Some companies deploy internal private clouds in their own data centers, automating processes and enabling their users to provision resources on demand in a chargeback environment. Some third-party providers also offer private cloud services; here the infrastructure is dedicated to a single customer, much like a dedicated hosting service.
In addition, the community cloud model, in which several organizations share infrastructure, is gaining momentum. In health care, a community cloud can provide shared storage for personal health information (PHI), as well as access to such custom applications as radiology or ultrasound, which might otherwise be too expensive or cumbersome for certain providers to purchase and maintain on their own.
Finally, hybrid cloud systems, which connect two or more cloud systems, such as a private cloud and a public cloud, are being built to allow data and applications to move between private, public and community cloud computing models.
Service oriented architecture (SOA) has the potential to alleviate some concerns about cloud computing in the health care environment. SOA technology can play a role in reducing the data security risks of cloud services, and it can provide business continuity when disaster strikes, according to SOA consultant David Linthicum, chief technology officer at the St. Louis-based Bick Group.
The migration to SOA involves breaking a network architecture down into individual processes. That gives IT executives the opportunity to move each process individually to a different computing model. Hospitals and other health care providers then can maintain on-site the operations they don't trust to a cloud provider, while moving over less critical operations, Linthicum suggested.
The need to store an expanding archive of medical images is driving some health care providers to turn to cloud services. Many hospitals' data centers are already crowded; advances in scanning technologies mean they will have an ever-mounting volume of data to maintain. The cost of managing, cooling and expanding data centers in some cases is looking less favorable than putting the data into the cloud. In a similar fashion, as the health care industry moves to electronic health records, EHR technology is expected to encourage cloud storage.

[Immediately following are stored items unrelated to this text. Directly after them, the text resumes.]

-- ==== Sys2Proof/Syntax.lean ====
section
/-! DEFINITION. The instructions and device operations of the Oxcia: one constructor per row of spec/opcode_table.json, and the
data that an operation carries. Scalar, vector, mask and accumulator fields hold the register numbers of the word (spec/04 R80, R82). -/

namespace Sys2Proof

/-- A switch of the module (R424, R455, R466): level L0 of a cluster, L1 of a die, L2 of an abutment die. -/
inductive SwitchId where
  | l0 (die : BitVec 3) (cluster : BitVec 2)
  | l1 (die : BitVec 3)
  | l2 (abut : BitVec 1)
deriving DecidableEq, Repr

/-- A message on its way to a mailbox (R243, R244, R398): the destination word, the MSGHDR its receiver would see (MBX still to be
filled in), its beats as bytes, and the TIME that its injection carries (R316, R317). -/
structure Message where
  dest : Word
  hdr : Word
  payload : List Byte
  time : Word
  /-- the buffer that holds it holds an uncorrectable error (R290, R291) -/
  bad : Bool := false
deriving DecidableEq, Repr

/-- A packet of the Trestle fabric (R430): header fields and payload bytes. LEN and BYTES follow from the payload. -/
structure Packet where
  kind : BitVec 4
  tc : BitVec 2
  ord : Bool
  resp : Bool
  dmod : BitVec 14
  smod : BitVec 14
  sring : BitVec 6
  upath : BitVec 12
  slow : Bool
  age : BitVec 8
  jid : BitVec 16
  pseq : BitVec 16
  status : BitVec 4
  rtag : BitVec 16
  payload : List Byte
  /-- the TIME that a release or a message carries, or that released bytes of a reply carry (R317); the header of R430 has no field for it -/
  time : Word
  /-- a request made at level S or M, which no access table checks (R287); the header of R430 has no field for it -/
  exempt : Bool := false
  /-- a store through a NEAR page (R285); the header of R430 has no field for it -/
  near : Bool := false
  /-- held at its source in deflection mode until the earlier requests to its module have their responses (R441) -/
  waits : Bool := false
deriving DecidableEq, Repr

/-- What a packet carries beside its header of R430, which has no field for it: the TIME of a release (R317), whether no table checks it (R287), and
whether it stores through a NEAR page (R285). -/
structure Carried where
  time : Word
  exempt : Bool
  near : Bool
deriving DecidableEq, Repr

/-- A frame of an external link (R427, R428): sixteen slots as they travel (encrypted), then the trailer. -/
structure Frame where
  slots : List (BitVec 512)
  fseq : BitVec 32
  ackseq : BitVec 32
  kidx : BitVec 16
  valid : BitVec 16
  nak : Bool
  kready : Bool
  retire0 : Bool
  retire1 : Bool
  tag0 : BitVec 128
  tag1 : BitVec 128
  credit : BitVec 64
  crc : BitVec 32
  /-- what the packets of the frame carry beside their headers, in order -/
  carried : List Carried := []
deriving DecidableEq, Repr

/-- A request to a shared-cache slice (R282, R283, R285): the home die, the line's offset in the home, whether it writes, whether it
covers a whole sector, whether the page is NEAR, and the way that a fill replaces. -/
structure SliceReq where
  die : BitVec 3
  off : BitVec 38
  write : Bool
  whole : Bool
  near : Bool
  victim : BitVec 4
deriving DecidableEq, Repr

/-- What a boot finds (R421, R425, R478): the failed physical cores, the failed slices and stacks, the module number that link-up
assigns, the modules present, the links and Ethernet ports that come up, and whether both management cores loaded one image. -/
structure BootReport where
  failedCores : List (BitVec 3 × BitVec 2 × BitVec 5)
  failedSlices : List (BitVec 3 × BitVec 5)
  failedStacks : List (BitVec 3 × BitVec 2)
  module : BitVec 14
  present : List (BitVec 14)
  linksUp : List (BitVec 5)
  portsUp : List (BitVec 3)
  sameImage : Bool
deriving DecidableEq, Repr

/-- The module faults that start recovery (R482). -/
inductive ModuleFaultKind where
  | writeback (jid : BitVec 16)
  | gsovf (jid : BitVec 16)
  | thermal
  | noHeartbeat (module : BitVec 14)
deriving DecidableEq, Repr
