-- ==== Sys2Proof/Decode.lean ====
section
/-! DEFINITION. Decoding and encoding of the 32-bit instruction words (spec/04 R80-R108): total, rejecting by name; every rejection is
the ILL of check 1 of R83. Decoding has two stages: selectOp reads which row of the instruction map a word spells, and Opcode.build
reads the operand fields of that row. The encoder writes the same formats. -/

namespace Sys2Proof

/-- The rows of the instruction map of R84 to R105, by name. -/
inductive Opcode where
  | add | sub | and | or | xor | andn | orn | xnor | sll | srl | sra | rol
  | ror | min | minu | max | maxu | seq | sne | slt | sltu | mul | mulh | mulhu
  | div | divu | rem | remu | clz | ctz | popc | bext | bdep | bswap | sextB | sextH
  | sextW | zextB | zextH | zextW | addi | andi | ori | xori | slli | srli | srai | slti
  | sltiu | movz | movk | fadd | fsub | fmul | fdiv | fsqrt | fmin | fmax | feq | flt
  | fle | fclass | fsgnj | fsgnjn | fsgnjx | fcvtFF | fcvtFI | fcvtIF | fmadd | fmsub | fnmadd | j
  | jal | jalr | beq | bne | blt | bge | bltu | bgeu | ldb | ldbu | ldh | ldhu
  | ldw | ldwu | ldd | stb | sth | stw | std | ldbuAQ | ldhuAQ | ldwuAQ | lddAQ | stbRL
  | sthRL | stwRL | stdRL | amoadd | amoand | amoor | amoxor | amomin | amomax | amominu | amomaxu | amoswap
  | cas | ldsync | ldtake | stfill | feclr | feset | csrr | csrw | csrs | csrc | fence | fenceSV
  | fenceVS | fenceVV | eret | wfi | halt | tlbinv | preempt | ctxsave | ctxload | reshape | trap | vsetvli
  | vsetvl | vcfg | vaddVV | vsubVV | vmulVV | vmulhVV | vdivVV | vremVV | vminVV | vmaxVV | vandVV | vorVV
  | vxorVV | vsllVV | vsrlVV | vsraVV | vsaddVV | vssubVV | vaddVS | vsubVS | vmulVS | vmulhVS | vdivVS | vremVS
  | vminVS | vmaxVS | vandVS | vorVS | vxorVS | vsllVS | vsrlVS | vsraVS | vsaddVS | vssubVS | vrsubVS | vmaddVS
  | vmsacVS | vwaddVS | vwmulVS | vaddVI | vrsubVI | vandVI | vorVI | vxorVI | vsllVI | vsrlVI | vsraVI | vsaddVI
  | vminVI | vmaxVI | vmaddVV | vmsacVV | vwaddVV | vwmulVV | vdot4 | vdot4Sat | vfaddVV | vfsubVV | vfmulVV | vfdivVV
  | vfsqrt | vfrsqrt | vfmaVV | vfmsVV | vfnmaVV | vfminVV | vfmaxVV | vfclass | vfsgnjVV | vfsgnjnVV | vfsgnjxVV | vfaddVS
  | vfsubVS | vfmulVS | vfdivVS | vfmaVS | vfmsVS | vfnmaVS | vfminVS | vfmaxVS | vfsgnjVS | vfsgnjnVS | vfsgnjxVS | vmseqVV
  | vmsneVV | vmsltVV | vmsleVV | vmfeqVV | vmfltVV | vmfleVV | vmseqVS | vmsneVS | vmsltVS | vmsleVS | vmfeqVS | vmfltVS
  | vmfleVS | vmand | vmor | vmxor | vmandn | vcpop | vfirst | vmvVV | vmvsx | vmvxs | vslideupVS | vslidednVS
  | vslideupVI | vslidednVI | vperm | vcompress | viota | vid | vnzscan | vconfl | vmvVI | vmvVS | vredsum | vredmin
  | vredmax | vredand | vredor | vfredsum | vfredosum | vfredmin | vfredmax | vld | vlds | vldx | vldseg | vst
  | vsts | vstx | vstseg | vcvt | vxpand | vqblkF4 | vqblkI8 | vdqblkF4 | vdqblkI8 | tshape | tzero | tlda
  | tldb | tmma | tmmaSX | tstz | tmvz | tldaMC | tldbMC | tmmaSat | fork | join | keywait | doneStrand
  | waitmsg | send | sendi | rgsetl | widf | sbind | sunbind | sdrain | scopy | scopyF | sisectC | sisectW
  | cqwait | cqpop | walk | chase | pgather | grpset | grpfree | nred | nmcast | gswOut | gswIN | pfx
deriving DecidableEq, Repr

/-- Why a word is no instruction (R83 check 1). -/
inductive DecodeError where
  /-- a major opcode that R84 does not assign -/
  | unassignedMajor (major : BitVec 6)
  /-- a selector value (fn, sz, cc, kind) that the major does not assign -/
  | unassignedSelector (major : BitVec 6)
  /-- a fixed field, shown as zero or naming a register kind (R82), that does not hold its value: bits hi to lo -/
  | fixedField (hi lo : Nat)
  /-- an operand value that the instruction's entry refuses at decode -/
  | illegalOperand (op : Opcode)
deriving DecidableEq, Repr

The Health Information Technology for Economic and Clinical Health (HITECH) Act within the American Recovery and Reinvestment Act set aside billions of dollars in federal funding for health IT, particularly EHR technology. As hospitals move toward meeting the requirements for the meaningful use of EHR, industry observers expect administrators to look increasingly to mitigate the capital expenses and maintenance costs of traditional storage solutions. Major EHR vendors provide a host of conventional client/server offerings, but more cloud-based health IT options are becoming available.
Moreover, a number of technology powerhouses, including Google Inc. and Microsoft, have gotten into the cloud-based health IT marketplace through personal health record, or PHR services; Google Health helps patients track and monitor their PHI online; while Microsoft HealthVault offers patients a place to store and maintain medical records, track prescriptions and share medical data with health care providers.
In addition, telemedicine, which by definition relies on an extended telecommunications infrastructure to deliver clinical services to remote areas, is viewed as another good candidate for cloud services.